Several proteomic comparisons are described in our investigation. The first comparison is an analysis of α-bgtx-affnity purified proteins from wild-type and α7 KO mice. This comparison allows identification of α7-nAChR specific interacting proteins. The second comparison is an analysis of proteins that bind to α-bgtx in the absence of α7-nAChRs, using α7 KO mice to identify those proteins that do not interact with α7-nAChRs, but that do interact with α-bgtx-affnity beads. The GABA_A receptor (GABA_AR) has recently been shown to have affnity for α-bgtx in mouse tissue.²¹ Given this, the use of α7-nAChR-specific controls, rather than α-bgtx-specific controls, is of paramount importance for proteomic investigations when using α-bgtx-affnity purification to exclude non-α7-nAChR, α-bgtx interacting proteins. Some of the previously reported α7-nAChR associated proteins may, in fact, associate with another α-bgtx-affnity protein and not with the α7-nAChR.

In summary, the work described here defines a murine whole brain α7-nAChR interactome, while also identifying the receptor subunit itself. Additionally, the availability of α7 KO mice and α-bgtx immobilization techniques allows for the identification of α-bgtx-affnity proteins that should not be included in the α7-nAChR interactome.

EXPERIMENTAL SECTION

Mouse Brain Tissue

Whole brains of adult, male, wild-type C57Bl/6 or FVB mice, as well as adult, male, α7 KO FVB mice, were isolated and frozen at −80 °C before use. All protocols were approved by the Institutional Animal Care and Use Committee of Brown University (protocol 1201004).
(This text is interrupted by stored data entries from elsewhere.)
-- ==== Sys2Proof/Machine/Step.lean ====
section
/-! DEFINITION. The step of the machine: one move of the host or of the GSU (00_scope R8). -/

namespace Sys2Proof.Machine

/-- One step (Machine/HostPort.lean, `machineMove`). -/
def step (s : State) : Host.Outcome State Fault Refusal := machineMove s

/-- `s` with the instruction of a row of spec/opcode_table.json where `step` fetches its next one: the operand of a
DECODE_BLOCK at the head of the host's script (log 6, log 21). -/
def State.withFetchWord (s : State) (nbits w : Nat) : State := fetchWordState s nbits w

end Sys2Proof.Machine
end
Preparation of α-bgtx-Sepharose Affnity Beads

Cyanogen bromide-activated Sepharose beads 4B (Sigma-Aldrich, St. Louis, MO) (1g) were hydrated in 5 mL of cold 1 mM HCl for 30 min and washed with 500 mL of 1 mM HCl over a coarse glass filter. The beads were added to 7.5 mL coupling buffer (0.25 M NaHCO₃, 0.5 M NaCl, pH 8.3) and subsequently centrifuged at 4 °C for 5 min at 1500g. The supernatant was discarded, and the pellets were resuspended in 7.5 mL coupling buffer containing 4 mg of α-bgtx (0.53 mg α-bgtx/ml coupling buffer/g Sepharose 4B beads). Bead/ligand mixtures were incubated with gentle agitation at 4 °C for 18 h. The beads were subsequently pelleted and resuspended in 7.5 mL of 0.2 M glycine in 80% coupling buffer and 20% ultrapure water, and they were gently agitated overnight at 4 °C to block unreacted groups on the beads. The beads were then washed over a coarse glass filter, first with 100 mL of 0.1 M NaHCO₃, 0.5 M NaCl, pH 8.0, then 100 mL of 0.1 M NaCH₃CO₂, 0.5 M NaCl, pH 4.0, again with 100 mL of 0.1 M NaHCO3, 0.5 M NaCl, pH 8.0, 100 mL coupling buffer, and last twice with 100 mL Tris-buffered saline (TBS: 150 mM NaCl, 50 mM Tris, pH 7.5). Washed beads were resuspended in TBS for storage at 4 °C. Prior to use, stock α-bgtx-affnity beads were uniformly resuspended into a slurry, and aliquots were centrifuged at 4 °C for 5 min at 1500g. Pelleted beads were resuspended to make a 50/50 slurry with homogenization buffer (50 mM NaCl, 50 mM NaH₂PO₄, 2 mM EDTA, 2 mM EGTA, pH 7.4) before use.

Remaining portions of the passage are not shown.